Your role transforms. You are no longer a referee between two warring parties. You are a process consultant, a choreographer helping them learn a new dance. By continuously bringing them back to the cycle map—“Ah, it looks like the cycle is trying to pull you in right now. Can you see it?”—you empower them to recognize the pattern themselves. This externalization gives them a choice. They can either step into the old, painful dance or, together, they can choose to sit this one out and try a new step instead. And that is where the real connection begins.

FAQ

How long does it usually take for a couple to “get” their cycle? This varies significantly based on the couple's capacity for reflection, trauma history, and the severity of the cycle. However, it's common to have a clear, co-constructed map of the negative cycle within 3-5 sessions of focused Stage 1 work. The key isn't just cognitive understanding, but their ability to see it enacted in the therapy room.

What if both partners are withdrawers? This is known as a “withdraw/withdraw” or “avoidant/avoidant” cycle. It’s less dramatic than the pursue/withdraw dance but just as painful. It often looks like two ships passing in the night—a polite, distant “roommate” marriage. The cycle is one of mutual disengagement in the face of disconnection or potential conflict. The work involves gently exploring the underlying longing for connection that exists beneath the surface for at least one partner, and helping them risk a small, vulnerable reach toward the other.

Can I use cycle mapping with other modalities? Yes, the concept of a negative interaction pattern is central to most systemic couples therapies (e.g., Gottman’s Four Horsemen). You can certainly map the behavioral pattern. However, the unique power of the EFT approach is its focus on vertical descent—linking the behaviors to the secondary reactive emotions, and then to the underlying primary attachment emotions and needs. Without that depth, the map remains a behavioral tool rather than a transformational one.

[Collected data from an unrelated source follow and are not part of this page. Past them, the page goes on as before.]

-- ==== Sys2Proof/Decode.lean ====
section
/-! DEFINITION. From instruction words to instructions and back (03 R43 to R58): the decoder is total on any parcels
and rejects by name; the encoder is written from the same encoding tables. -/

namespace Sys2Proof

/-- Why a word is rejected; the scanner's outcome codes 0x01 to 0x06 and 0x0A (03 Table 3-7). -/
inductive DecodeError where
  /-- Major 0x1E (code 0x01). -/
  | unassignedMajor
  /-- A minor that is reserved for its major (code 0x02). -/
  | reservedMinor
  /-- A reserved field is not zero or a field value is not listed (code 0x03). -/
  | reservedField
  /-- An argument word where no command announced it (code 0x05). -/
  | strayArgument
  /-- Fewer argument words than NARG (code 0x06). -/
  | missingArgument
  /-- The parcels end inside a word (code 0x0A). -/
  | truncated
  deriving DecidableEq, Repr

/-- The scanner's outcome code of a rejection (03 Table 3-7). -/
def DecodeError.scanCode : DecodeError → Nat
  | .unassignedMajor => 0x01
  | .reservedMinor => 0x02
  | .reservedField => 0x03
  | .strayArgument => 0x05
  | .missingArgument => 0x06
  | .truncated => 0x0A

/-! ## Words and their parts -/

/-- The parts of a 32-bit word that has a minor (03 Table 3-1). -/
structure WordParts where
  major : BitVec 5
  x : BitVec 2
  minor : BitVec 4
  low : BitVec 20
  deriving DecidableEq, Repr

/-- The word made of its parts; bit 31 is 1 (03 R43). -/
def WordParts.pack (p : WordParts) : BitVec 32 := 1#1 ++ p.major ++ p.x ++ p.minor ++ p.low

/-- The parts of a word. -/
def WordParts.unpack (w : BitVec 32) : WordParts :=
  { major := w.extractLsb' 26 5, x := w.extractLsb' 24 2, minor := w.extractLsb' 20 4, low := w.extractLsb' 0 20 }

/-- Bits 19:0 in formats R and I and in argument words: four fields of five bits. -/
structure RParts where
  d : BitVec 5
  a : BitVec 5
  b : BitVec 5
  m : BitVec 5
  deriving DecidableEq, Repr

def RParts.pack (p : RParts) : BitVec 20 := p.d ++ p.a ++ p.b ++ p.m

def RParts.unpack (w : BitVec 20) : RParts :=
  { d := w.extractLsb' 15 5, a := w.extractLsb' 10 5, b := w.extractLsb' 5 5, m := w.extractLsb' 0 5 }

/-- The immediate of format I: IMM[11:10] in bits 25:24 and IMM[9:0] in bits 9:0. -/
def immI (x : BitVec 2) (low : BitVec 20) : BitVec 12 := x ++ low.extractLsb' 0 10

/-- The immediate of formats W and B: bits 16:15 in bits 25:24 and bits 14:0 in bits 14:0. -/
def immW (x : BitVec 2) (low : BitVec 20) : BitVec 17 := x ++ low.extractLsb' 0 15

/-- Bits 19:0 of an engine command: the common fields and bits 7:0 (03 Table 3-1, format E). -/
def EngineFlags.pack (e : EngineFlags) (spec : BitVec 8) : BitVec 20 :=
  BitVec.ofBool e.ce ++ e.cnt ++ BitVec.ofBool e.acq ++ BitVec.ofBool e.rel ++ e.scope ++ BitVec.ofBool e.tag ++ spec

def EngineFlags.unpack (w : BitVec 20) : EngineFlags :=
  { ce := w.getLsbD 19, cnt := w.extractLsb' 14 5, acq := w.getLsbD 13, rel := w.getLsbD 12,
    scope := w.extractLsb' 9 3, tag := w.getLsbD 8 }

/-- The payload of an argument word: bit 25 and five fields of five bits (09 Table 9-5, 11 Table 11-4). -/
structure ArgParts where
  top : Bool
  f4 : BitVec 5
  f3 : BitVec 5
  f2 : BitVec 5
  f1 : BitVec 5
  f0 : BitVec 5
  deriving DecidableEq, Repr

def ArgParts.pack (p : ArgParts) : BitVec 26 := BitVec.ofBool p.top ++ p.f4 ++ p.f3 ++ p.f2 ++ p.f1 ++ p.f0

def ArgParts.unpack (w : BitVec 26) : ArgParts :=
  { top := w.getLsbD 25, f4 := w.extractLsb' 20 5, f3 := w.extractLsb' 15 5, f2 := w.extractLsb' 10 5,
    f1 := w.extractLsb' 5 5, f0 := w.extractLsb' 0 5 }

What's the best resource for learning more about this? For a comprehensive clinical understanding, the foundational text is Dr. Sue Johnson’s The Practice of Emotionally Focused Couple Therapy: Creating Connection. It provides the theoretical underpinnings and detailed transcripts that bring the model to life. For a client-friendly version, Hold Me Tight is an invaluable resource to recommend to couples.